──────── Data under study ────────
-- ==== Sys2Proof/Machine/Bounds.lean ====
section
/-! DEFINITION. Bound registers and checked elements (R233 to R235). -/
namespace Sys2Proof.Machine

/-- R233: the reset values, −∞ and +∞. -/
def Bound.reset : Bound := { count := 0, i32 := false, nanp := false, action := 0, lo := 0xFF800000, hi := 0x7F800000 }
def boundKey (core v b : Nat) : Nat := 512 * core + 32 * v + b
def boundOf (s : State) (core v b : Nat) : Bound := s.loc.bounds.at Bound.reset (boundKey core v b)
def onBound (s : State) (core v b : Nat) (f : Bound → Bound) : State :=
  s.onLoc fun l => { l with bounds := l.bounds.write Bound.reset (boundKey core v b) (f (l.bounds.at Bound.reset (boundKey core v b))) }

/-- The exact value of an element (R234). -/
def elemFl (t : ETy) (v : Nat) : Fl :=
  match etyFmt t with
  | some f => f.dec v
  | none => flOfInt (toInt (!etyUnsigned t) (etyBits t) v)

/-- A bound's exact value. -/
def Bound.side (b : Bound) (v : BitVec 32) : Fl := if b.i32 then flOfInt (sext 32 v.toNat) else f32.dec v.toNat

/-- Is a value below LOW, or above HIGH? A NaN bound leaves its side unchecked. -/
def Bound.below (b : Bound) (x : Fl) : Bool := !x.isNan && !(b.side b.lo).isNan && decide (cmpFl x (b.side b.lo) < 0)
def Bound.above (b : Bound) (x : Fl) : Bool := !x.isNan && !(b.side b.hi).isNan && decide (cmpFl x (b.side b.hi) > 0)

/-- R234: does an element violate? -/
def Bound.violates (b : Bound) (t : ETy) (v : Nat) : Bool :=
  let x := elemFl t v
  if x.isNan then b.nanp else b.below x || b.above x

/-- A bound as an element: rounded inwards and into the finite range (R235). -/
def boundElem (t : ETy) (mode : Rnd) (x : Fl) : Nat :=
  match etyFmt t with
  | some f => (roundTo f mode true x).bits
  | none => floatToInt t mode x

/-- R235: what CLAMP writes for a violating element. -/
def Bound.clamped (b : Bound) (t : ETy) (v : Nat) : Nat :=
  let x := elemFl t v
  if x.isNan then 0
  else if b.below x then boundElem t .ru (b.side b.lo)
  else boundElem t .rd (b.side b.hi)

/-- An element as a checked operation writes it. -/
def Bound.write (b : Bound) (t : ETy) (v : Nat) : Nat := if b.action = 1 ∧ b.violates t v then b.clamped t v else v

/-- COUNT grows by the violating elements, saturating. -/
def countViol (s : State) (core v b n : Nat) : State :=
  onBound s core v b (fun x => { x with count := BitVec.ofNat 32 (min (2 ^ 32 - 1) (x.count.toNat + n)) })

/-- The record of an operation with violations (R235). -/
def boundRec (s : State) (core v b n first : Nat) (pc tag : Option Nat) : State :=
  offerRec s v { type := 0x04, sev := 1, vd := v, unit := core, addr := some b, pc := pc, tag := tag, data0 := n, data1 := first }

/-- R235: the end of an engine's checked operation in an address space: COUNT, the record of FLAG and TRAP, and the entry of TRAP.
`x` is the register as read at the start. -/
def boundEnd (s : State) (core v asid b : Nat) (x : Bound) (n first : Nat) (pc tag : Option Nat) : State :=
  if n = 0 then s
  else
    let s := countViol s core v b n
    let s := if x.action = 1 then s else boundRec s core v b n first pc tag
    if x.action = 2 then postDirect s core v 0x0A b (leBytes 8 first) .core asid else s

end Sys2Proof.Machine
end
────────
What this task involves
Your answer should consist of the material above, written out word for word.

Response to this task
-- ==== Sys2Proof/Machine/Bounds.lean ====
section
/-! DEFINITION. Bound registers and checked elements (R233 to R235). -/
namespace Sys2Proof.Machine

/-- R233: the reset values, −∞ and +∞. -/
def Bound.reset : Bound := { count := 0, i32 := false, nanp := false, action := 0, lo := 0xFF800000, hi := 0x7F800000 }
def boundKey (core v b : Nat) : Nat := 512 * core + 32 * v + b
def boundOf (s : State) (core v b : Nat) : Bound := s.loc.bounds.at Bound.reset (boundKey core v b)
def onBound (s : State) (core v b : Nat) (f : Bound → Bound) : State :=
  s.onLoc fun l => { l with bounds := l.bounds.write Bound.reset (boundKey core v b) (f (l.bounds.at Bound.reset (boundKey core v b))) }

/-- The exact value of an element (R234). -/
def elemFl (t : ETy) (v : Nat) : Fl :=
  match etyFmt t with
  | some f => f.dec v
  | none => flOfInt (toInt (!etyUnsigned t) (etyBits t) v)

/-- A bound's exact value. -/
def Bound.side (b : Bound) (v : BitVec 32) : Fl := if b.i32 then flOfInt (sext 32 v.toNat) else f32.dec v.toNat

/-- Is a value below LOW, or above HIGH? A NaN bound leaves its side unchecked. -/
def Bound.below (b : Bound) (x : Fl) : Bool := !x.isNan && !(b.side b.lo).isNan && decide (cmpFl x (b.side b.lo) < 0)
def Bound.above (b : Bound) (x : Fl) : Bool := !x.isNan && !(b.side b.hi).isNan && decide (cmpFl x (b.side b.hi) > 0)

/-- R234: does an element violate? -/
def Bound.violates (b : Bound) (t : ETy) (v : Nat) : Bool :=
  let x := elemFl t v
  if x.isNan then b.nanp else b.below x || b.above x

/-- A bound as an element: rounded inwards and into the finite range (R235). -/
def boundElem (t : ETy) (mode : Rnd) (x : Fl) : Nat :=
  match etyFmt t with
  | some f => (roundTo f mode true x).bits
  | none => floatToInt t mode x

/-- R235: what CLAMP writes for a violating element. -/
def Bound.clamped (b : Bound) (t : ETy) (v : Nat) : Nat :=
  let x := elemFl t v
  if x.isNan then 0
  else if b.below x then boundElem t .ru (b.side b.lo)
  else boundElem t .rd (b.side b.hi)

/-- An element as a checked operation writes it. -/
def Bound.write (b : Bound) (t : ETy) (v : Nat) : Nat := if b.action = 1 ∧ b.violates t v then b.clamped t v else v

/-- COUNT grows by the violating elements, saturating. -/
def countViol (s : State) (core v b n : Nat) : State :=
  onBound s core v b (fun x => { x with count := BitVec.ofNat 32 (min (2 ^ 32 - 1) (x.count.toNat + n)) })

/-- The record of an operation with violations (R235). -/
def boundRec (s : State) (core v b n first : Nat) (pc tag : Option Nat) : State :=
  offerRec s v { type := 0x04, sev := 1, vd := v, unit := core, addr := some b, pc := pc, tag := tag, data0 := n, data1 := first }

/-- R235: the end of an engine's checked operation in an address space: COUNT, the record of FLAG and TRAP, and the entry of TRAP.
`x` is the register as read at the start. -/
def boundEnd (s : State) (core v asid b : Nat) (x : Bound) (n first : Nat) (pc tag : Option Nat) : State :=
  if n = 0 then s
  else
    let s := countViol s core v b n
    let s := if x.action = 1 then s else boundRec s core v b n first pc tag
    if x.action = 2 then postDirect s core v 0x0A b (leBytes 8 first) .core asid else s

end Sys2Proof.Machine
end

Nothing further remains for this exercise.